We both have used prokka 1.12 gff files as input to run roary as: roary -p 16 -f out_roary -e -n -v gff/*.gff
As you will see, I even added the standard ncbi database including nt, nr...to BLASTDB. However, my understandig is that the blastp should be indexing the cd-hit output
I've been checking https://metacpan.org/pod/Bio::Roary::ParallelAllAgainstAllBlast but does not give me any clue of the error.
What is exactly happening here? Do you know why parallel blast is spitting out this error?
Thanks, Fernando
same error here. @gitcruz , were you able to solve this?
Hi @fconstancias I was on holidays and haven't fixed this yet...
Dear @fconstancias
We finally solve this. A colleague pointed me to the fact that the blastp "all vs. all" requires "file locking capability". And actually, the computing nodes on our cluster do not allow doing that on our main disk partition. The solution was doing this in $TMPDIR and copying (after roary finishes) the entire output folder to the working directory.

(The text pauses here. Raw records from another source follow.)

/-- Settles O7: the bytes at the pc are the word the executor fetches after the poll and the
decay. -/
theorem stepRunsTheDecodedInstruction : Obligations.StepRunsTheDecodedInstruction := by
  intro s i hfault hstop hrunning hi
  have hstep := step_of_running hfault hstop hrunning hi
  refine ⟨s.beforeExec_pc, s.beforeExec_mem, fun t h => ?next, fun f h => ?fault,
    fun r h => ?refused⟩
  case next => rw [hstep, h, finishCycle]
  case fault => rw [hstep, h, finishCycle]
  case refused => rw [hstep, h, finishCycle]

end Sys2Proof
end

section
/-! PROOFS. Memory and reset (20_memory.md; 10_state.md R26; 70_reset_and_hazards.md R200, R201): a
canonical memory is determined by its bytes, and what machine reset makes. -/

namespace Sys2Proof.Machine

/-! ## Canonical memories (20_memory.md R40) -/

/-- The first listed byte of a canonical memory differs from the unlisted one. -/
theorem Memory.get_head_ne_unlisted {lo a : Nat} {b : Byte} {m : Memory}
    (h : Memory.wfFrom lo ((a, b) :: m) = true) :
    Memory.get ((a, b) :: m) a ≠ Memory.unlisted a := by
  obtain ⟨-, -, hb, -⟩ := Memory.wfFrom_cons.1 h
  rwa [Memory.get, if_pos rfl]

/-- Below its first listed address a canonical memory reads as unlisted. -/
theorem Memory.get_below_head {lo a c : Nat} {b : Byte} {m : Memory}
    (h : Memory.wfFrom lo ((a, b) :: m) = true) (hc : c < a) :
    Memory.get ((a, b) :: m) c = Memory.unlisted c := by
  obtain ⟨-, htail⟩ := Memory.wfFrom_cons.1 h
  exact Memory.get_of_lt (lo := a) (Memory.wfFrom_cons.2 ⟨le_rfl, htail⟩) hc

/-- Canonical memories that read the same list the same bytes: the lowest listed address of each is
listed in the other, with the same byte. -/
theorem Memory.eq_of_get_eq : ∀ {lo : Nat} {m m' : Memory}, Memory.wfFrom lo m = true →
    Memory.wfFrom lo m' = true → (∀ a < Config.memSize, m.get a = m'.get a) → m = m'
  | _, [], [], _, _, _ => rfl
  | _, [], (a, b) :: m', _, hm', h => by
    obtain ⟨-, ha, -⟩ := Memory.wfFrom_cons.1 hm'
    exact absurd (h a ha).symm (Memory.get_head_ne_unlisted hm')
  | _, (a, b) :: m, [], hm, _, h => by
    obtain ⟨-, ha, -⟩ := Memory.wfFrom_cons.1 hm
    exact absurd (h a ha) (Memory.get_head_ne_unlisted hm)
  | _, (a, b) :: m, (a', b') :: m', hm, hm', h => by
    obtain ⟨-, ha, -, htail⟩ := Memory.wfFrom_cons.1 hm
    obtain ⟨-, ha', -, htail'⟩ := Memory.wfFrom_cons.1 hm'
    obtain hlt | rfl | hgt := Nat.lt_trichotomy a a'
    · exact absurd ((h a ha).trans (Memory.get_below_head hm' hlt)) (Memory.get_head_ne_unlisted hm)
    · have hb : b = b' := by simpa [Memory.get] using h a ha
      have hrest : m = m' := by
        refine Memory.eq_of_get_eq htail htail' fun c hc => ?_
        obtain hgt | hle := Nat.lt_or_ge a c
        · have hne : c ≠ a := hgt.ne'
          simpa [Memory.get, hne] using h c hc
        · rw [Memory.get_of_lt htail (Nat.lt_succ_of_le hle),
            Memory.get_of_lt htail' (Nat.lt_succ_of_le hle)]
      rw [hb, hrest]
    · exact absurd ((h a' ha').symm.trans (Memory.get_below_head hm hgt))
        (Memory.get_head_ne_unlisted hm')

theorem Memory.eq_of_read_eq {m m' : Memory} (hm : m.wf = true) (hm' : m'.wf = true)
    (h : ∀ a < 4096, m.read a = m'.read a) : m = m' := by
  refine Memory.eq_of_get_eq hm hm' fun a ha => ?_
  have hread := h a ha
  rwa [Memory.read, Memory.read, Nat.mod_eq_of_lt ha] at hread

/-! ## Reset (10_state.md R26; 70_reset_and_hazards.md R200) -/

theorem Memory.read_nil {a : Nat} (ha : a < 4096) : Memory.read [] a = Memory.unlisted a := by
  rw [Memory.read, Config.memSize, Nat.mod_eq_of_lt ha, Memory.get]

I did something like this:
mkdir -p Ecoli/gff ;
cd Ecoli;
CWD=$PWD;
#1. copy all gffs for that sample (Ecoli) inside the gff folder for sample in $(cat Ecoli.rel7.samples.txt); do echo $sample; cp /path-to-prokka/$sample/prokka_annotation.gff gff/$sample.gff ; done
#2. go to TMPDIR to avoid file locking (that produces BLAST Errors and shorter alignments) and run ROARY
cd $TMPDIR
mkdir -p out_roary ;
time roary -p 16 -f out_roary/ -a -e -n -v $CWD/gff/*.gff &> Ecoli.roary.log
wait
#3. copy back to the working directory from TMPDIR cp -r out_roary $CWD; cp Ecoli.roary.log $CWD;
Best, F.